+++ Material to process +++
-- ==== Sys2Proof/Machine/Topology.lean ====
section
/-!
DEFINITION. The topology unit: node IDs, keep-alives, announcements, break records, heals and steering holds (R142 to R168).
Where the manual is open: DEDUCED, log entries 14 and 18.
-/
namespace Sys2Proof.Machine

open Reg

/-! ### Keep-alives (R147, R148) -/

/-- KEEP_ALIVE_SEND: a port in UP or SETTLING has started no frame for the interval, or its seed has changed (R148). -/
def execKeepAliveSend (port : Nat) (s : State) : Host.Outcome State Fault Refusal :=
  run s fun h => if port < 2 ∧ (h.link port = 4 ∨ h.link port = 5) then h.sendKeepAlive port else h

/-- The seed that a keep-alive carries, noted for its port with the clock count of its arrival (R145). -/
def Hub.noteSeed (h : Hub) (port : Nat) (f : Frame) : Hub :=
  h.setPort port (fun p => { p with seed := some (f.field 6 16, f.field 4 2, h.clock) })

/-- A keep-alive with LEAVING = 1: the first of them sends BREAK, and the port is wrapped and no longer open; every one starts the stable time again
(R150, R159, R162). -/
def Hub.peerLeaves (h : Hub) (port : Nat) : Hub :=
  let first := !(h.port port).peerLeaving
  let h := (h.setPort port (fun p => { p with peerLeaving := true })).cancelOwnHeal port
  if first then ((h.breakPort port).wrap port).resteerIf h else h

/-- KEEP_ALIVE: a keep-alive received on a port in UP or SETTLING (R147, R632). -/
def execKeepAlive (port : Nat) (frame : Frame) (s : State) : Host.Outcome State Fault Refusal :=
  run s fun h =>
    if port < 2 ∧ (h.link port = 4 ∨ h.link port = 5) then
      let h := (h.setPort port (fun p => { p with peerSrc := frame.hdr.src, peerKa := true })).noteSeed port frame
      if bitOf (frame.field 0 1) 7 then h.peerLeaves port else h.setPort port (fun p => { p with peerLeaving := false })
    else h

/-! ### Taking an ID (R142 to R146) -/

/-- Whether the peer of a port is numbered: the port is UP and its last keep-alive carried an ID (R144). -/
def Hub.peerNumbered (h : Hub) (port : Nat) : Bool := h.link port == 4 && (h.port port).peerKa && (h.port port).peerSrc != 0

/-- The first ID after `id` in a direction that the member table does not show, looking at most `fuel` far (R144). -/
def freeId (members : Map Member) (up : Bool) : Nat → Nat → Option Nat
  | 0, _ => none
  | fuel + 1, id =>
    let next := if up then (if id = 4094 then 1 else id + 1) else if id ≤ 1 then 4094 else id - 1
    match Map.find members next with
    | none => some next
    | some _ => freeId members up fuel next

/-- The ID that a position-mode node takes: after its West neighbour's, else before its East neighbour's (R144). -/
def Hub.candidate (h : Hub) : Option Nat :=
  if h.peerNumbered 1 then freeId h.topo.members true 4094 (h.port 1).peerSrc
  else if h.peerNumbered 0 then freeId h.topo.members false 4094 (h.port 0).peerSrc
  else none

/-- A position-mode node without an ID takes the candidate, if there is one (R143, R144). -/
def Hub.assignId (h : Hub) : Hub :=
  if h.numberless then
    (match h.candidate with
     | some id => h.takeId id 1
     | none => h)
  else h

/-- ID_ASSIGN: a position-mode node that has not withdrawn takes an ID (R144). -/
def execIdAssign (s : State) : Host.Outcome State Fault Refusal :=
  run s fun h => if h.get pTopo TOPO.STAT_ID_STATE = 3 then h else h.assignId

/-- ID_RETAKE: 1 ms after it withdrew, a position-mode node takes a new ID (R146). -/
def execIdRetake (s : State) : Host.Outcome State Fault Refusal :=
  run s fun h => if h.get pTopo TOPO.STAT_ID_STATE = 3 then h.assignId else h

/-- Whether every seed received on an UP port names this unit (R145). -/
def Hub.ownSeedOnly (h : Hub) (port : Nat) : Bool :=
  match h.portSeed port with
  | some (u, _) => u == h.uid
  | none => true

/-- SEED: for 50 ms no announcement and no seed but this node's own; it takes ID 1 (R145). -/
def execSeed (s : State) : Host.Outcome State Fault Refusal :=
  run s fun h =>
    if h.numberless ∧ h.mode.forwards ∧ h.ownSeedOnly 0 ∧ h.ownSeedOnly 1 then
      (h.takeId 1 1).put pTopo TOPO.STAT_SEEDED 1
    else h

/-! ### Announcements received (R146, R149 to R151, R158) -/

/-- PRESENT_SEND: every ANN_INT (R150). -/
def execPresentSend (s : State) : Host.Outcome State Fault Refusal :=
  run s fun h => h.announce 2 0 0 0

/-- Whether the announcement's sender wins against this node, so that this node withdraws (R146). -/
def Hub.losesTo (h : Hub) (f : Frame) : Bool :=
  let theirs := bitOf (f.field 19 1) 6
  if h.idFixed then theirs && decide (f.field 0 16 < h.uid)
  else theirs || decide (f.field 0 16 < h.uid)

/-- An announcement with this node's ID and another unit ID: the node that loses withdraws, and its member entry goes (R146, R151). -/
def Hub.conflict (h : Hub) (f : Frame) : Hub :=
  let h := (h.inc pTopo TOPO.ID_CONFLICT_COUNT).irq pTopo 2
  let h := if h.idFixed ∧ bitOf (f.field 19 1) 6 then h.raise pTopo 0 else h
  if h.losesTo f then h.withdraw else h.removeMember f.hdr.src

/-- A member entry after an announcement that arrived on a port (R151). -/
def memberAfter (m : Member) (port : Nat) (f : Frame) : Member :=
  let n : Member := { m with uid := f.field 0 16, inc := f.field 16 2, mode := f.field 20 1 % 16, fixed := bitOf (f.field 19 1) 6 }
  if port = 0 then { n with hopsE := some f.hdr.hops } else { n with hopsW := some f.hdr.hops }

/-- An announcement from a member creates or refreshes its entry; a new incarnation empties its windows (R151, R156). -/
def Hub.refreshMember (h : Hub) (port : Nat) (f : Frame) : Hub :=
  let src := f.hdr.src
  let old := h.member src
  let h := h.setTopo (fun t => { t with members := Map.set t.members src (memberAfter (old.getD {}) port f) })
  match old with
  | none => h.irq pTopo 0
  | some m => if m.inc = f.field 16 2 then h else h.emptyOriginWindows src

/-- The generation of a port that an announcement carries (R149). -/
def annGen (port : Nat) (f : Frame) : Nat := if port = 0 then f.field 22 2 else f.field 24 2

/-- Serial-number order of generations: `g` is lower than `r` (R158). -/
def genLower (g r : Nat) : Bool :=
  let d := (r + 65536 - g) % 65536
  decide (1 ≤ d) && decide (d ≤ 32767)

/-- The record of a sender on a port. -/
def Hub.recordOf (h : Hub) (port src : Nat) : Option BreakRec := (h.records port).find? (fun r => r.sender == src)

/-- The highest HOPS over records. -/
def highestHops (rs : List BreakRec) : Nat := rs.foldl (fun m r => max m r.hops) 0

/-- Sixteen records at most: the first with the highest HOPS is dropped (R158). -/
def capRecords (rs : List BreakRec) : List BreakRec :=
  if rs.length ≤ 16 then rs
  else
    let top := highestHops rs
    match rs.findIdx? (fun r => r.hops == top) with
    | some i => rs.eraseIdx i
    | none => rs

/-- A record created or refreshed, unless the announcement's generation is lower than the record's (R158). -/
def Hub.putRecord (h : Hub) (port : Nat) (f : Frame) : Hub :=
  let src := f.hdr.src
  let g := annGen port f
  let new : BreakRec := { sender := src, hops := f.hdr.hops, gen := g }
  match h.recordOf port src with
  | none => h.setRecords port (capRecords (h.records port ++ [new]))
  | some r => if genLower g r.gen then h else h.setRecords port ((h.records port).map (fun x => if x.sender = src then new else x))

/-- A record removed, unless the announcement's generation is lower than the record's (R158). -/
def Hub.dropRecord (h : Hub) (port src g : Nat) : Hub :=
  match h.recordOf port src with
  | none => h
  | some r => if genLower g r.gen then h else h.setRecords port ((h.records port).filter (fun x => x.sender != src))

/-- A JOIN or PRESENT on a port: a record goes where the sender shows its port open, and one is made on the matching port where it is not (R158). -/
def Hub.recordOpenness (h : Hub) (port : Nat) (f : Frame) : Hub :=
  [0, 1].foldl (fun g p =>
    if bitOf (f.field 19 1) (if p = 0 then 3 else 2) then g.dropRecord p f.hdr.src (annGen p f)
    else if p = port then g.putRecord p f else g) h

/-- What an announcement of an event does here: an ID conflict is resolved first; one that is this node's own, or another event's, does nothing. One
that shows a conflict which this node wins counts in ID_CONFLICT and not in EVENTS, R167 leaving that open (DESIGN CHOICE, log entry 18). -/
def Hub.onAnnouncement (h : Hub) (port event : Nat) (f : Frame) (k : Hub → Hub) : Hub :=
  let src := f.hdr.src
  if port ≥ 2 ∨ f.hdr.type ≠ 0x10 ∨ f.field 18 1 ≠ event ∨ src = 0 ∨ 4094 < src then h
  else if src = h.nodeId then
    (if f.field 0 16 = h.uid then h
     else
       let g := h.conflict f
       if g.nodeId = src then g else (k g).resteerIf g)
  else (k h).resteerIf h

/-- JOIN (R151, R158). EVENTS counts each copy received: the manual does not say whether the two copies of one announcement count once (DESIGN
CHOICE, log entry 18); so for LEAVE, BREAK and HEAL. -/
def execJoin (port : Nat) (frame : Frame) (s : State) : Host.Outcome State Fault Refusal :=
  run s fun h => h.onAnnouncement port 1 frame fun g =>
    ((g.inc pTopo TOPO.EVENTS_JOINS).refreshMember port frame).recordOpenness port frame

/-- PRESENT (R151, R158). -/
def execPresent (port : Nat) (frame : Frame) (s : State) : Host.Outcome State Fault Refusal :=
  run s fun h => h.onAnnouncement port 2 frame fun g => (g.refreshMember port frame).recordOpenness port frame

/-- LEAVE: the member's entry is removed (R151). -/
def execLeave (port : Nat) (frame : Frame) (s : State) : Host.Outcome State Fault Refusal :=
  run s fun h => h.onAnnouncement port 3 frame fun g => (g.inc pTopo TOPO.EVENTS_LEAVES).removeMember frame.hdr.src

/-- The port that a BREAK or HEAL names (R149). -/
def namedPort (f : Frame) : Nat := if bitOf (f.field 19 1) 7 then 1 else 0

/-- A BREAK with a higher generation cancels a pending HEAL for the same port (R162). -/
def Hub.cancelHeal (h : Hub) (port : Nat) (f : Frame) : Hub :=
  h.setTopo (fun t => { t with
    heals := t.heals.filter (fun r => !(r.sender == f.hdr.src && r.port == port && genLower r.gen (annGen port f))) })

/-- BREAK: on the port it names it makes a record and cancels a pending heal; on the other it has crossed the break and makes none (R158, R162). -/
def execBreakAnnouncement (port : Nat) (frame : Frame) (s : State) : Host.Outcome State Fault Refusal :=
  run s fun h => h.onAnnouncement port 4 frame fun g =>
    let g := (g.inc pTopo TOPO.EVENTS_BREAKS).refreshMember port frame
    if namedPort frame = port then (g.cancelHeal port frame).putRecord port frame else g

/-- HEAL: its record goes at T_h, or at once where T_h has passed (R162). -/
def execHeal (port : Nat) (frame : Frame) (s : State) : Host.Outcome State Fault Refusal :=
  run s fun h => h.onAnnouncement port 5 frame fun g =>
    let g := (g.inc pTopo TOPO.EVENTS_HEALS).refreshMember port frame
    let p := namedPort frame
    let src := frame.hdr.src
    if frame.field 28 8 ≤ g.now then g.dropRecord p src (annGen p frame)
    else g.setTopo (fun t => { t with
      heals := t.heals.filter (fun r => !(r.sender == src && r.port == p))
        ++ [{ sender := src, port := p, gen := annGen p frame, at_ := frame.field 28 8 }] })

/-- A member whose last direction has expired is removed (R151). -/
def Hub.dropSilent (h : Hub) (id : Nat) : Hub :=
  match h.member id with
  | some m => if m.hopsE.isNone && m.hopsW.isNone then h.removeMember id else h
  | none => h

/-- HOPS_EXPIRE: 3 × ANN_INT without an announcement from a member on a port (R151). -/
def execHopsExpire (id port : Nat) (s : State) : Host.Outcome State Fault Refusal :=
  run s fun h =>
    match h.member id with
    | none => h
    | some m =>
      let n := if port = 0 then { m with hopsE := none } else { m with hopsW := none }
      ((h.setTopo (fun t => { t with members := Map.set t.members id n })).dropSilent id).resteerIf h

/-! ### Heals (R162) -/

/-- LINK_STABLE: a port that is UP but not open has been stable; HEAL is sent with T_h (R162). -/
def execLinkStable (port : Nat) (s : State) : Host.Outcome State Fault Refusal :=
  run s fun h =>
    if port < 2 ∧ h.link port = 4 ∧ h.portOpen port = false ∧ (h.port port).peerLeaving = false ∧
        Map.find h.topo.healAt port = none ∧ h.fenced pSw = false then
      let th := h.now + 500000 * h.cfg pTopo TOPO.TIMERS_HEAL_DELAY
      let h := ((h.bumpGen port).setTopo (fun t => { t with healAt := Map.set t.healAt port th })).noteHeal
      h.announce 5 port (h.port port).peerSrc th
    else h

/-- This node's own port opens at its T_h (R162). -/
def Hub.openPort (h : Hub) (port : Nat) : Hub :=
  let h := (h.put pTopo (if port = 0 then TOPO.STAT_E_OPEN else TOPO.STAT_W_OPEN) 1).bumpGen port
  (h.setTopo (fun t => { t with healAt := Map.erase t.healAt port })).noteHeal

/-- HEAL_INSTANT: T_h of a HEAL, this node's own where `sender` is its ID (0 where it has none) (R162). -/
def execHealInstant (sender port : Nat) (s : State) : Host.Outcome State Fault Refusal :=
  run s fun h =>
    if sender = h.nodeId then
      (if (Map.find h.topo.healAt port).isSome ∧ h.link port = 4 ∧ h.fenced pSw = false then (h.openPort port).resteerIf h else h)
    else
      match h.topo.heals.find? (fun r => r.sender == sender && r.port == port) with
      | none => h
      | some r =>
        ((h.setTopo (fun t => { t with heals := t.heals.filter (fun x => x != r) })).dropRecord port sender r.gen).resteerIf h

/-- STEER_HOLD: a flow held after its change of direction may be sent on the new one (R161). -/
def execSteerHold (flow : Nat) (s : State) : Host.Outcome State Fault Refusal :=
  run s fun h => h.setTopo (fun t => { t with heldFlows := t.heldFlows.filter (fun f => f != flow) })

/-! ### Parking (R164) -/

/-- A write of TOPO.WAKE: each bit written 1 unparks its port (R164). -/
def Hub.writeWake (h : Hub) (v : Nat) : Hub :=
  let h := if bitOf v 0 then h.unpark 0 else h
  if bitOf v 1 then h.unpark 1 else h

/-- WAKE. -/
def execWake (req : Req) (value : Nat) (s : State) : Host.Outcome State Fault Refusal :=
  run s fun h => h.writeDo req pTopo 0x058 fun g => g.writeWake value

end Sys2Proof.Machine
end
+++
Task objective: Each line in the listing above from the one containing "Map.set t.members id" through the one containing "let th := h.now" should be repeated exactly, and no other line.

Result:
      ((h.setTopo (fun t => { t with members := Map.set t.members id n })).dropSilent id).resteerIf h

/-! ### Heals (R162) -/

/-- LINK_STABLE: a port that is UP but not open has been stable; HEAL is sent with T_h (R162). -/
def execLinkStable (port : Nat) (s : State) : Host.Outcome State Fault Refusal :=
  run s fun h =>
    if port < 2 ∧ h.link port = 4 ∧ h.portOpen port = false ∧ (h.port port).peerLeaving = false ∧
        Map.find h.topo.healAt port = none ∧ h.fenced pSw = false then
      let th := h.now + 500000 * h.cfg pTopo TOPO.TIMERS_HEAL_DELAY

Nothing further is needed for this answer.